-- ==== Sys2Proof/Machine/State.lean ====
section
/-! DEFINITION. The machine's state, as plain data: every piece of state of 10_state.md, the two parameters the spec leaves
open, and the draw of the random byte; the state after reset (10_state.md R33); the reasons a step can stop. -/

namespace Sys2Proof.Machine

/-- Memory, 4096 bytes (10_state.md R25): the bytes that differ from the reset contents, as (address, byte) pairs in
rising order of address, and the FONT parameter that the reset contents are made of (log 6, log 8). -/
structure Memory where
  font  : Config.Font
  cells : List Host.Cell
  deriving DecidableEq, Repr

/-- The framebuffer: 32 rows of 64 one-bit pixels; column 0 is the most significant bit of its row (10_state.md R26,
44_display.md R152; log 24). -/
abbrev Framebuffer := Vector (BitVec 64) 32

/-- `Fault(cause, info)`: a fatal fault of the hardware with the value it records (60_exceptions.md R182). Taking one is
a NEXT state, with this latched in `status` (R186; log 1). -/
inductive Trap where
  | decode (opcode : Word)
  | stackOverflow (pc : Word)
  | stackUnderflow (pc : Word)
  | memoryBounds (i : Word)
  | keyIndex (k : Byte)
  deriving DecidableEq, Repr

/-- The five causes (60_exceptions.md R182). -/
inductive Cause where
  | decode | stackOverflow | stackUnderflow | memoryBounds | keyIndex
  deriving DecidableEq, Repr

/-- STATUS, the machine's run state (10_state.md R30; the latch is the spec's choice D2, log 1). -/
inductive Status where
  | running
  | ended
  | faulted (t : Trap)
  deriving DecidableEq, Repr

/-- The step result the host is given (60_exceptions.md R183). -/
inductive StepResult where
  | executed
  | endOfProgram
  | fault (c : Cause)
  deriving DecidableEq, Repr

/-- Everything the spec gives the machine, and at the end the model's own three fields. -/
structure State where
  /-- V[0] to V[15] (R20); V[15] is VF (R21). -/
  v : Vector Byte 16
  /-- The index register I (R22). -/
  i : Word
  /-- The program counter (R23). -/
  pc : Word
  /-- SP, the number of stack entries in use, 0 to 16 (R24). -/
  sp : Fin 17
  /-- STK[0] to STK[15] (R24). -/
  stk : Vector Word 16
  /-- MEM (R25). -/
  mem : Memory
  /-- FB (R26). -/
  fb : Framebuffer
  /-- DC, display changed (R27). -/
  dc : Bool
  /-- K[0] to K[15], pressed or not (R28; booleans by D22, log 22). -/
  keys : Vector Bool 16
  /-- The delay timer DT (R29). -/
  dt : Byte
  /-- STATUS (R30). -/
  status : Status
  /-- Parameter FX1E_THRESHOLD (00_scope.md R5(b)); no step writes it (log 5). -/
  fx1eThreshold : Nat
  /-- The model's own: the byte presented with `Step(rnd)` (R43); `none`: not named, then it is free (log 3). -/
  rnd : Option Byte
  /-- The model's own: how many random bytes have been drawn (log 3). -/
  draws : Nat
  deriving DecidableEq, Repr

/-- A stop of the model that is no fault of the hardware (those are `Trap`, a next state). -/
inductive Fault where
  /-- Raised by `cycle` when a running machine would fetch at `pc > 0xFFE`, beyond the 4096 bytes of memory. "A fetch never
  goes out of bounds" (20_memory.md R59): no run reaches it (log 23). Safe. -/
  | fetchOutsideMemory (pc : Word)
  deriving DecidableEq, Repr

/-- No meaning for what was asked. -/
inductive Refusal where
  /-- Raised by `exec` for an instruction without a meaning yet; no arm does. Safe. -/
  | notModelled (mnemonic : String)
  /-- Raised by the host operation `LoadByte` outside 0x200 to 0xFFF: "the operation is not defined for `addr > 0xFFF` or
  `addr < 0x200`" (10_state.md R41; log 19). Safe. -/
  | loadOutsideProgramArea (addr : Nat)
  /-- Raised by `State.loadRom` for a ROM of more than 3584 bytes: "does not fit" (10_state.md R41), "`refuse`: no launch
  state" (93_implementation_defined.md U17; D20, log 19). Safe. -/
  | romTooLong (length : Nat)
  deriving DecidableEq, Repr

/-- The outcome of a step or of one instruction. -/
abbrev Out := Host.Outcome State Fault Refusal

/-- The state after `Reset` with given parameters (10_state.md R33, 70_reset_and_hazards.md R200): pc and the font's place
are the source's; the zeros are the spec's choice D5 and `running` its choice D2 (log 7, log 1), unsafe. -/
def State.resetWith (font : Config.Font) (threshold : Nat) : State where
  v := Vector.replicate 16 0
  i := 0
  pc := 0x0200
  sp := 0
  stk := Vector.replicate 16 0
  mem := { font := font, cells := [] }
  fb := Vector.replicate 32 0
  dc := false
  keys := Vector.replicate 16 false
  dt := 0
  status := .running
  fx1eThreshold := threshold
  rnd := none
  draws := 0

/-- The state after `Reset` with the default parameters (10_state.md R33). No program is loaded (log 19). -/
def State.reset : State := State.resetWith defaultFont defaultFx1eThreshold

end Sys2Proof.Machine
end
※ ※ ※
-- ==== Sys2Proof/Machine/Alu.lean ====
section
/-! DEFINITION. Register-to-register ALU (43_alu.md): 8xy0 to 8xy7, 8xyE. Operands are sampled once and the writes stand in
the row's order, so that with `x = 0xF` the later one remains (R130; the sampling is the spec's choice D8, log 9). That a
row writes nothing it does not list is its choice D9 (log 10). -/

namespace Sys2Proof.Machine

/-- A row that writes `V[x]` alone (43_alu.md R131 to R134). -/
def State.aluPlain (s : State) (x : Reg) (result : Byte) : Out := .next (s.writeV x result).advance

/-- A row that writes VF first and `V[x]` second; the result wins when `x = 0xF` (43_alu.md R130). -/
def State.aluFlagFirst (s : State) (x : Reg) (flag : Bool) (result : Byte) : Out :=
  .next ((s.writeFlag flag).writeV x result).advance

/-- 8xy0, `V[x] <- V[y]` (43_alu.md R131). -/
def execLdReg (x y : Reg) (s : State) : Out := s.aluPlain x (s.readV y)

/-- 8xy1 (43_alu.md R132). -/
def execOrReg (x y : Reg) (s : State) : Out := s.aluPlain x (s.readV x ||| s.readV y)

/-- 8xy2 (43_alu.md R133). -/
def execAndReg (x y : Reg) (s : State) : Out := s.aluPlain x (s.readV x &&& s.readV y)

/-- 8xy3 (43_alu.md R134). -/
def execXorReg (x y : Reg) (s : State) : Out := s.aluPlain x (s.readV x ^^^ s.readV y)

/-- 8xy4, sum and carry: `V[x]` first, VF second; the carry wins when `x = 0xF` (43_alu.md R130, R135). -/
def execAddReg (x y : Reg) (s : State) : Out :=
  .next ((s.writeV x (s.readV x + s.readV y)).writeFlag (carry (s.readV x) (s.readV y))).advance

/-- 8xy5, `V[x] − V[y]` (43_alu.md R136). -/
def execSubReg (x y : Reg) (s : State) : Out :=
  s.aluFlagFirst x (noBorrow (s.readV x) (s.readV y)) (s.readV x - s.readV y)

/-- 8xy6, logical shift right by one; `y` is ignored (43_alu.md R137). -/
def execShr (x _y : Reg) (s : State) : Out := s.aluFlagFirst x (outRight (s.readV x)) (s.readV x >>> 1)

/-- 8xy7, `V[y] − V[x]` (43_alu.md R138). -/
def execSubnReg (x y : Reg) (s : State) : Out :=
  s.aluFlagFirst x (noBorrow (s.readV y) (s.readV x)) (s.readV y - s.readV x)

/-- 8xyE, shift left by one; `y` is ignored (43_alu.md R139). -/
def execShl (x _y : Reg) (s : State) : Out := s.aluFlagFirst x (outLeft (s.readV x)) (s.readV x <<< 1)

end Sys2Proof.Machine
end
※ ※ ※
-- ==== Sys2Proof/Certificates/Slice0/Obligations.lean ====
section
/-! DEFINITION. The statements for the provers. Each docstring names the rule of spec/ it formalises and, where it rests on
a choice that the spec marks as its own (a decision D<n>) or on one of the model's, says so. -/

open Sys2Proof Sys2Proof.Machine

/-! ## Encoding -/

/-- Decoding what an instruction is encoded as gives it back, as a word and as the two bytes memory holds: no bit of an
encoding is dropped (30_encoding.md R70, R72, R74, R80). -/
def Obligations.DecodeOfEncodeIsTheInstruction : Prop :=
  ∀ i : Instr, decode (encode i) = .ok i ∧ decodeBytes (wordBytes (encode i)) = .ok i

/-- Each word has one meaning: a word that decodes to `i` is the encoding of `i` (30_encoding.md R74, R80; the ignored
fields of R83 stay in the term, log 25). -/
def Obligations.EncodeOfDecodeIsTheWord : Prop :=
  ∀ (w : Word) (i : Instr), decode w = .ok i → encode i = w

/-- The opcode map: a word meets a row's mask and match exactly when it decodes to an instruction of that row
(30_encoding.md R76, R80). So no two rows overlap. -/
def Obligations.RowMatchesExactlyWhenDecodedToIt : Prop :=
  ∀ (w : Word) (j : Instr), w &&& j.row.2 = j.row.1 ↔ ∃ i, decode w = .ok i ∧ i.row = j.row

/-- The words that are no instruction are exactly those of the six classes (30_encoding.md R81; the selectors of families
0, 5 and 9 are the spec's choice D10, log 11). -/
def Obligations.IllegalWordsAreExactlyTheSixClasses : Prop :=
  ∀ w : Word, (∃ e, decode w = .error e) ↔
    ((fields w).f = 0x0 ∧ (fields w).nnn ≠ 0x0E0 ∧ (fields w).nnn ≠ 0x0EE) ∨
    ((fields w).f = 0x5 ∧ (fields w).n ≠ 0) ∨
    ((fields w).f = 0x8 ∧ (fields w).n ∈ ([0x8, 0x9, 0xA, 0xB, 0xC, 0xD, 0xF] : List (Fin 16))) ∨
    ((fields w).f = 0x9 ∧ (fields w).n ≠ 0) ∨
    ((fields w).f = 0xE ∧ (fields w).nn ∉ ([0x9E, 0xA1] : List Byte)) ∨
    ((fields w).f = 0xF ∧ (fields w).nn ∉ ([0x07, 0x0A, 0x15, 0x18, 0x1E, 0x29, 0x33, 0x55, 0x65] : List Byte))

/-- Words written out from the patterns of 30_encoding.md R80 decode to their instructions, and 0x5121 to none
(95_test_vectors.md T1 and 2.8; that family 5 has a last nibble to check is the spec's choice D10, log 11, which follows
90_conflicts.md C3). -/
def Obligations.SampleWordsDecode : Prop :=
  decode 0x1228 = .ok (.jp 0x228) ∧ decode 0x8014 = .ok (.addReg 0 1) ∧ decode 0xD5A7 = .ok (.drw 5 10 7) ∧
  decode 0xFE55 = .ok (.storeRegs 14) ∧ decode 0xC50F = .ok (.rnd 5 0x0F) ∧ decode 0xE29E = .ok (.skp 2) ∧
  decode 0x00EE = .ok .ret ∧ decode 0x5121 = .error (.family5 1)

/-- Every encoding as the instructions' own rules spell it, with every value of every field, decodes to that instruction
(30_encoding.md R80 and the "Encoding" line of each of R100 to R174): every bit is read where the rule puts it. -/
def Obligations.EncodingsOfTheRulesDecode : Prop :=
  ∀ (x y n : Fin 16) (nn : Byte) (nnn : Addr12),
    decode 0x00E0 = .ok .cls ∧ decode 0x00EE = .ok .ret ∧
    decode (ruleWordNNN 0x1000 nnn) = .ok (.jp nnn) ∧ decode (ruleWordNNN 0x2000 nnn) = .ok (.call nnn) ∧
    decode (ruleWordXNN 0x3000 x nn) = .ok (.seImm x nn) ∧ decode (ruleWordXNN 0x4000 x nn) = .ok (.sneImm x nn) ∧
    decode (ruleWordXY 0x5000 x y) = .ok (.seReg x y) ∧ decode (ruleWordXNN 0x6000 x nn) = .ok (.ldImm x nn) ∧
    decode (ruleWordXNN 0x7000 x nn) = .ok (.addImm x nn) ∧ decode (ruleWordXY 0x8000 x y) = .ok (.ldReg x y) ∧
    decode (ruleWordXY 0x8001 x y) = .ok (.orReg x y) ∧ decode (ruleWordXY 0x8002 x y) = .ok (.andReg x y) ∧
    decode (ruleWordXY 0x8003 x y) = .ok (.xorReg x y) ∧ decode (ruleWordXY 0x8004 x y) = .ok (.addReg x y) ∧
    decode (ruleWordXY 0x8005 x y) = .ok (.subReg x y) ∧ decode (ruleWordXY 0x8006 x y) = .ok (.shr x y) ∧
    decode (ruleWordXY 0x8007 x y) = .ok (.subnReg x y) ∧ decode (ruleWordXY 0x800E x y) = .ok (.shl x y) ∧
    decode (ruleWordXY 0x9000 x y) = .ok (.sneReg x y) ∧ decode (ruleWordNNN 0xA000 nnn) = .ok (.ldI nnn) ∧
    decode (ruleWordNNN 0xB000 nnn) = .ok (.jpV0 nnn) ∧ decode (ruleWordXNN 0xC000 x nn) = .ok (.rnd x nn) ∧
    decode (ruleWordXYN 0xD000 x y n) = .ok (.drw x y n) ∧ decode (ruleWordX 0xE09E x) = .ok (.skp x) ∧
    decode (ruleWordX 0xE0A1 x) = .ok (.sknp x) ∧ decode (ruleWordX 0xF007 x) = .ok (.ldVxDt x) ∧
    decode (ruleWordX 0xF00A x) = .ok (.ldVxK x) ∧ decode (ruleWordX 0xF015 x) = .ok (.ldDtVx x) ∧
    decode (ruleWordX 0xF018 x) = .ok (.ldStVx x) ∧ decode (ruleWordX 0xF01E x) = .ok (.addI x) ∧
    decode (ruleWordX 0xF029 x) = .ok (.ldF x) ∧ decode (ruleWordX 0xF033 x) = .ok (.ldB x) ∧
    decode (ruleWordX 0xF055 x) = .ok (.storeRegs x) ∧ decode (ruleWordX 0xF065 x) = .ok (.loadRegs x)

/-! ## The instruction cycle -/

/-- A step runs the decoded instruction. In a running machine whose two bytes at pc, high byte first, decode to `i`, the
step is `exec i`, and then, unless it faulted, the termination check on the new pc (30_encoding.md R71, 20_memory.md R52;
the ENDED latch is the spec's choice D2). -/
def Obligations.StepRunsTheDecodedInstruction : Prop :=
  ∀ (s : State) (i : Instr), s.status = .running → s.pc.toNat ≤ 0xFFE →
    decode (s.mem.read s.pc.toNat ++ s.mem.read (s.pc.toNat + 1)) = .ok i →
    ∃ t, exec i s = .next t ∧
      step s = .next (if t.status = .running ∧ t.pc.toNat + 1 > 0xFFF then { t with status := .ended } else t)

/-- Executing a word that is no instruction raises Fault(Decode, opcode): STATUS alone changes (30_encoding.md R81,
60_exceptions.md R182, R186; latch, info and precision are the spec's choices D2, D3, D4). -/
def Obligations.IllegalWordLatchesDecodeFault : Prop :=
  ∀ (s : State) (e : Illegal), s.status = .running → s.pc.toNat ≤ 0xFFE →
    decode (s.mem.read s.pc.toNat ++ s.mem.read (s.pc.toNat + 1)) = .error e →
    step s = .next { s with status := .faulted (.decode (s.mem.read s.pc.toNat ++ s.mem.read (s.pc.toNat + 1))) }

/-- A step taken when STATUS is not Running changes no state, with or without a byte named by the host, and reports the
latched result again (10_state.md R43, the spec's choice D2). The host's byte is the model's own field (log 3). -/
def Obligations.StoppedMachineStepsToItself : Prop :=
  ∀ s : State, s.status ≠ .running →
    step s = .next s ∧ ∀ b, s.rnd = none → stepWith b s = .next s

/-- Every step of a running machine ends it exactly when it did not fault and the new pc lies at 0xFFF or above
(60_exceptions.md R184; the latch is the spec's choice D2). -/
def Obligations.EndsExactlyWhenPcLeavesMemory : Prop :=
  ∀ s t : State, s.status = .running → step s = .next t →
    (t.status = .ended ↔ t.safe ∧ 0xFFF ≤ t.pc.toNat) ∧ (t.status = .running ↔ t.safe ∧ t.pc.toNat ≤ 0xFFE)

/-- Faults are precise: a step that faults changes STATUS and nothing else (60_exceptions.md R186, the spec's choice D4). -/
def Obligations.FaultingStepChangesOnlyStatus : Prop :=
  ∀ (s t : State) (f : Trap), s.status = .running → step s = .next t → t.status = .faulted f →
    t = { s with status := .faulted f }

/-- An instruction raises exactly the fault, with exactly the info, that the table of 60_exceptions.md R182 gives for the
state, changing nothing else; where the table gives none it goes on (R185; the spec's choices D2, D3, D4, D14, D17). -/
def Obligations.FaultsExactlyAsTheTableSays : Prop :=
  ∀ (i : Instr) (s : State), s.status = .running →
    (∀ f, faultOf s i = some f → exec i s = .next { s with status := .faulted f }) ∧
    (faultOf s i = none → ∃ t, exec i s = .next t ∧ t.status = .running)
※ ※ ※
* **EXERCISE DESCRIPTION**: Could you set down, exactly as written, the lines above between the one holding "decode (ruleWordXY 0x8005" and the one holding "decode (ruleWordXY 0x8007", inclusive, and nothing more?

* **ANSWER SPACE**:
    decode (ruleWordXY 0x8005 x y) = .ok (.subReg x y) ∧ decode (ruleWordXY 0x8006 x y) = .ok (.shr x y) ∧
    decode (ruleWordXY 0x8007 x y) = .ok (.subnReg x y) ∧ decode (ruleWordXY 0x800E x y) = .ok (.shl x y) ∧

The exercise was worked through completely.